TASK TO CARRY OUT.
Transcribe the entries below exactly as they appear.

INPUT RECORDS below:

-- ==== Sys2Proof/Laws/Scan.lean ====
section
/-! SUPPORT. What the shared operation of the scan instructions does: once for a legal instruction, once for an illegal one. -/

namespace Sys2Proof.Machine
open Reg Hid

/-- The task that a lane executes is one of the sixteen. -/
theorem State.running_lt {s : State} {l : Lane} {t : Nat} (h : s.running l = some t) : t < 16 :=
  List.mem_range.1 (List.mem_of_find?_eq_some h)

/-- A legal instruction takes effect on the fetched context, its weight counted for the lane. -/
theorem State.scan_legal {s : State} {l : Lane} {t : Nat} {i : Instr} {ok : State → Nat → Ctx → Bool}
    {eff : State → Nat → Ctx → State} (h : s.executes l t) (hw : i.wf = true)
    (hok : ∀ c : Ctx, c.pc = (s.ctx l t).pc → c.old = (s.ctx l t).old → ok s t c = true) :
    s.scan l i ok eff = eff (s.add (PACE_W l.idx) i.weight) t (s.fetched l t i.weight) := by
  unfold State.scan
  rw [h.1]
  simp only [h.2]
  have hc : ok s t (if s.prog == .hold && !(s.ctx l t).passed then (s.ctx l t).pass (s.bpsAt t (s.ctx l t).pc) else s.ctx l t) = true :=
    hok _ (by split <;> rfl) (by split <;> rfl)
  rw [if_pos (by rw [hw, hc]; rfl)]
  rfl

/-- An instruction whose form or operand is not one the task may use is an illegal word. -/
theorem State.scan_illegal {s : State} {l : Lane} {t : Nat} {i : Instr} {ok : State → Nat → Ctx → Bool}
    {eff : State → Nat → Ctx → State} (h : s.executes l t) (hw : i.wf = false ∨ ∀ c, ok s t c = false) :
    ∃ c, s.scan l i ok eff = s.illegal l t c i.opc := by
  unfold State.scan
  rw [h.1]
  simp only [h.2]
  refine ⟨_, if_neg ?_⟩
  rcases hw with hw | hw <;> simp [hw]

end Sys2Proof.Machine
end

End of INPUT RECORDS.

RESULT.
-- ==== Sys2Proof/Laws/Scan.lean ====
section
/-! SUPPORT. What the shared operation of the scan instructions does: once for a legal instruction, once for an illegal one. -/

namespace Sys2Proof.Machine
open Reg Hid

/-- The task that a lane executes is one of the sixteen. -/
theorem State.running_lt {s : State} {l : Lane} {t : Nat} (h : s.running l = some t) : t < 16 :=
  List.mem_range.1 (List.mem_of_find?_eq_some h)

/-- A legal instruction takes effect on the fetched context, its weight counted for the lane. -/
theorem State.scan_legal {s : State} {l : Lane} {t : Nat} {i : Instr} {ok : State → Nat → Ctx → Bool}
    {eff : State → Nat → Ctx → State} (h : s.executes l t) (hw : i.wf = true)
    (hok : ∀ c : Ctx, c.pc = (s.ctx l t).pc → c.old = (s.ctx l t).old → ok s t c = true) :
    s.scan l i ok eff = eff (s.add (PACE_W l.idx) i.weight) t (s.fetched l t i.weight) := by
  unfold State.scan
  rw [h.1]
  simp only [h.2]
  have hc : ok s t (if s.prog == .hold && !(s.ctx l t).passed then (s.ctx l t).pass (s.bpsAt t (s.ctx l t).pc) else s.ctx l t) = true :=
    hok _ (by split <;> rfl) (by split <;> rfl)
  rw [if_pos (by rw [hw, hc]; rfl)]
  rfl

/-- An instruction whose form or operand is not one the task may use is an illegal word. -/
theorem State.scan_illegal {s : State} {l : Lane} {t : Nat} {i : Instr} {ok : State → Nat → Ctx → Bool}
    {eff : State → Nat → Ctx → State} (h : s.executes l t) (hw : i.wf = false ∨ ∀ c, ok s t c = false) :
    ∃ c, s.scan l i ok eff = s.illegal l t c i.opc := by
  unfold State.scan
  rw [h.1]
  simp only [h.2]
  refine ⟨_, if_neg ?_⟩
  rcases hw with hw | hw <;> simp [hw]

end Sys2Proof.Machine
end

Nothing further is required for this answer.